### DIRECTIONS FOR THIS TASK
Report all lines of the records that contain "relayed".

### Data entries
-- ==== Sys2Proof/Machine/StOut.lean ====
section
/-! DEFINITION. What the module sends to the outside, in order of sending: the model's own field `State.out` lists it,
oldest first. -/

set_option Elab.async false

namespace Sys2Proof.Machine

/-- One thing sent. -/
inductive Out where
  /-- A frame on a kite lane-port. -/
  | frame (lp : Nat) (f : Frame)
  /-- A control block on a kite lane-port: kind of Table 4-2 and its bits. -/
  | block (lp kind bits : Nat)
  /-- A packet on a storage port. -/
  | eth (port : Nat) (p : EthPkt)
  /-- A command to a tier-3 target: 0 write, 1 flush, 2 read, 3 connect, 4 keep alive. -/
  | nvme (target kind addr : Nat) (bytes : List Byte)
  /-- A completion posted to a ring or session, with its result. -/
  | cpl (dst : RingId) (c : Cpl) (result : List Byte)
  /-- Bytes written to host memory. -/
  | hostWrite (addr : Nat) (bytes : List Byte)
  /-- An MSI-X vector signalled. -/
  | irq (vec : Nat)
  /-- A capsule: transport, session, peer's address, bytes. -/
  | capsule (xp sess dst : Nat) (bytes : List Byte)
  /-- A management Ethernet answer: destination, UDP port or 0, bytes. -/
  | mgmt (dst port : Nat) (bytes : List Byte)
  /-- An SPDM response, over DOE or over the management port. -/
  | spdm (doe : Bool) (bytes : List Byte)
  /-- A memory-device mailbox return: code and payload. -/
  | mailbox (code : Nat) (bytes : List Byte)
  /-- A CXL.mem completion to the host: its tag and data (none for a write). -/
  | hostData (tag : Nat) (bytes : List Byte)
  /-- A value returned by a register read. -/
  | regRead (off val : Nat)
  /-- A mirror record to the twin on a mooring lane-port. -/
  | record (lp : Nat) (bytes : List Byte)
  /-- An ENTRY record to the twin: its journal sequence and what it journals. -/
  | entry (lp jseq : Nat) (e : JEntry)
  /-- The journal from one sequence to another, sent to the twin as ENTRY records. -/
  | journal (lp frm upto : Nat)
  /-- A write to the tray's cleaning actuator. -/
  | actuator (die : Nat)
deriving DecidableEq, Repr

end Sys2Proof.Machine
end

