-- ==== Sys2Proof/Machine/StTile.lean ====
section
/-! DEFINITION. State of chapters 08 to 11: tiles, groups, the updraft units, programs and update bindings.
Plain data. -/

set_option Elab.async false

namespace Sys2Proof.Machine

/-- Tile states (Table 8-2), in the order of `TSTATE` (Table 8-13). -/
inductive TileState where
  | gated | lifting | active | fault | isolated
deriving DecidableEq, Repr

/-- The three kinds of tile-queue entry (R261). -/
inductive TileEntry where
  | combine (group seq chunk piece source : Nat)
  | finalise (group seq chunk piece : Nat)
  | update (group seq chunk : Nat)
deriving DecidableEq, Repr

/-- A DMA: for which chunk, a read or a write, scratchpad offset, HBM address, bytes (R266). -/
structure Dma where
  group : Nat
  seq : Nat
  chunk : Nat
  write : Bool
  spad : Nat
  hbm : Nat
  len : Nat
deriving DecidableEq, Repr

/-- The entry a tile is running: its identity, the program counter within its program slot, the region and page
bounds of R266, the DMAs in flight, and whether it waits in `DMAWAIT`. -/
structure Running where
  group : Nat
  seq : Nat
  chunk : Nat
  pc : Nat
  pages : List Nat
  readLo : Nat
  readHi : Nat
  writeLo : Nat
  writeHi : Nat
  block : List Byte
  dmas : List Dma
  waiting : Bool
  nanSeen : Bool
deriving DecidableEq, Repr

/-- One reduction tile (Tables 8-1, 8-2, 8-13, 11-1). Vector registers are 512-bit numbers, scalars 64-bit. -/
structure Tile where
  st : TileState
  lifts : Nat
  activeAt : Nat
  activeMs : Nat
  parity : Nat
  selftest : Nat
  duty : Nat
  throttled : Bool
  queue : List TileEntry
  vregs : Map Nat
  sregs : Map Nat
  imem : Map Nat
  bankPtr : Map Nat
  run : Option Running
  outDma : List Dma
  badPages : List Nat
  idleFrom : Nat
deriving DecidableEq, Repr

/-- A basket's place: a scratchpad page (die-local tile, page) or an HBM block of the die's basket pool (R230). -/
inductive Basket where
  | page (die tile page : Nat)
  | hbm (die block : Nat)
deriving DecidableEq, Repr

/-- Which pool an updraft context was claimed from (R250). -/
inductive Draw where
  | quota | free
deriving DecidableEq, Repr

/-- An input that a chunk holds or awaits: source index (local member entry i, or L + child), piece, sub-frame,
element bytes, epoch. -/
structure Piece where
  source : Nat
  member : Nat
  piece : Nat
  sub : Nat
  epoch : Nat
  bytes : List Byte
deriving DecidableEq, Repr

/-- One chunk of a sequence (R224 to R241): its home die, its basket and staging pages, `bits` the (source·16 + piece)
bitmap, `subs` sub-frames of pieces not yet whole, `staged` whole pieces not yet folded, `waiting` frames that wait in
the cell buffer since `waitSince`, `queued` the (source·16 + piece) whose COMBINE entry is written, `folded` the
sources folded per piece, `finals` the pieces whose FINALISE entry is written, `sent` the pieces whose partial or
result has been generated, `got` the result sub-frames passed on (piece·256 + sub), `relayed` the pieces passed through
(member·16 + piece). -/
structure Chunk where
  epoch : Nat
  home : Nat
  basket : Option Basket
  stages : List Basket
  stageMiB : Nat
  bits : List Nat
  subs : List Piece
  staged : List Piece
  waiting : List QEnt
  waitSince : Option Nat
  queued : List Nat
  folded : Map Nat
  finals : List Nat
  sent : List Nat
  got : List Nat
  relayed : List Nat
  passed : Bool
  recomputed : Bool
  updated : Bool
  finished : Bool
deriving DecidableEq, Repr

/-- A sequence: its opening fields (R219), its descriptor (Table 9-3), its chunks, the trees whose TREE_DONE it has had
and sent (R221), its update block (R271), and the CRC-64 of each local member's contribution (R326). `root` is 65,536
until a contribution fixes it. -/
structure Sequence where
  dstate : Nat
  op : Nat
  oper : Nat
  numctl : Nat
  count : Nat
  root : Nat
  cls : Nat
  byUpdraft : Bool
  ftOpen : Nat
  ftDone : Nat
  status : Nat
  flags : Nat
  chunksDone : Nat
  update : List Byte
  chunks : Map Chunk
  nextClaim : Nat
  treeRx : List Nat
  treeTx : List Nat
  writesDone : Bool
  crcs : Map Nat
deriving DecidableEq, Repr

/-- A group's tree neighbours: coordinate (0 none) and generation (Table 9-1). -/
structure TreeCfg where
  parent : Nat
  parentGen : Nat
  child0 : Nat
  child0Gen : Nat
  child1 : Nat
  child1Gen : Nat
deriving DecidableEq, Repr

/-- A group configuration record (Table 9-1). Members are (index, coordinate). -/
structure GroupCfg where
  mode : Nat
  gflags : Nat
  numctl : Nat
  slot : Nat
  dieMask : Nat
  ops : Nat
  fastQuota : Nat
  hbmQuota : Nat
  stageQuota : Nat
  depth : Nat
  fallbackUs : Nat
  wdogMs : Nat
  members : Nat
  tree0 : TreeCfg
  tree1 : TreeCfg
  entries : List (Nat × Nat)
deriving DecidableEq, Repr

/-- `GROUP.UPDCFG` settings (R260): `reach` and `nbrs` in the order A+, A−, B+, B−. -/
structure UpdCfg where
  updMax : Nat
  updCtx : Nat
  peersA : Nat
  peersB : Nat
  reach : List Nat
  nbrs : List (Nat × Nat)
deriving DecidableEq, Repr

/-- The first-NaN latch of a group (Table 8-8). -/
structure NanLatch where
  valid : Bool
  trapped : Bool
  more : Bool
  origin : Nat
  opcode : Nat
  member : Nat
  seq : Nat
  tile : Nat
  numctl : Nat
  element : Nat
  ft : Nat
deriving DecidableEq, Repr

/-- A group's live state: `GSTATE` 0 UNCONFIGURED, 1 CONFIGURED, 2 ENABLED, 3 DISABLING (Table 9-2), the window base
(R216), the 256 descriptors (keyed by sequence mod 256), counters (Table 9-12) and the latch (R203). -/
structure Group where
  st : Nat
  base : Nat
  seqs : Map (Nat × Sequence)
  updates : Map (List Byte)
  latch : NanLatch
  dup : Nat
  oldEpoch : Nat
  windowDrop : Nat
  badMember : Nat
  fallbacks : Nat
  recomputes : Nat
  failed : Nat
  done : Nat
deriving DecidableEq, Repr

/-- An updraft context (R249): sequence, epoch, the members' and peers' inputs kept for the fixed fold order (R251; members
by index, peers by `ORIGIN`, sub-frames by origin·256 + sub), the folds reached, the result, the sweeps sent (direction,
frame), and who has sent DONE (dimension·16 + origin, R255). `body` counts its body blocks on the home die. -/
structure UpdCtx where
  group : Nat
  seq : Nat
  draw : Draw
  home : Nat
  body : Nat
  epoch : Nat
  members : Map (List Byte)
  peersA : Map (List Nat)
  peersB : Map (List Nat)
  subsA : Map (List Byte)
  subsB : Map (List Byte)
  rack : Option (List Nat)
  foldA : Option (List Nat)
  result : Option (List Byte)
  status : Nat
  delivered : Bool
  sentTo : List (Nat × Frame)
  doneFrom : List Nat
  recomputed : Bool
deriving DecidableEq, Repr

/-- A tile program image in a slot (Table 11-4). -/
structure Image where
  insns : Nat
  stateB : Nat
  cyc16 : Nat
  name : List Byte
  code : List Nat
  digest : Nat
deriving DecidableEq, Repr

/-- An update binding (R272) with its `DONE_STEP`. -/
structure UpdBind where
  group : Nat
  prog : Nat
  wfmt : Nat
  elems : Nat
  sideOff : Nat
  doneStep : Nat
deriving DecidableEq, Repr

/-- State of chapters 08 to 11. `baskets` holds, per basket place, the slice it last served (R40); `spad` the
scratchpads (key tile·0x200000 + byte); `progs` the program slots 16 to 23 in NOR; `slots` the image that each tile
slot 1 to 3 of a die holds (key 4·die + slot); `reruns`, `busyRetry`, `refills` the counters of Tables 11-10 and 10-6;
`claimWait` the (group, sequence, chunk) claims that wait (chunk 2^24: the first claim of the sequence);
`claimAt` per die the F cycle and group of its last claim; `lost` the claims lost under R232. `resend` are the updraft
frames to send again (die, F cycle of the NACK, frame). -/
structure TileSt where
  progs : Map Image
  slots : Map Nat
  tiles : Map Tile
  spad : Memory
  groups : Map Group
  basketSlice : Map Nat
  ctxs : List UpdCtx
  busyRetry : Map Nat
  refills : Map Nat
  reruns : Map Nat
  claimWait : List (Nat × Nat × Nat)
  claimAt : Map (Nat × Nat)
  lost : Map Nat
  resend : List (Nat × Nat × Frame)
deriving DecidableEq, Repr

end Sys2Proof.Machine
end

### THE COMPLETED TASK
result has been generated, `got` the result sub-frames passed on (piece·256 + sub), `relayed` the pieces passed through
  relayed : List Nat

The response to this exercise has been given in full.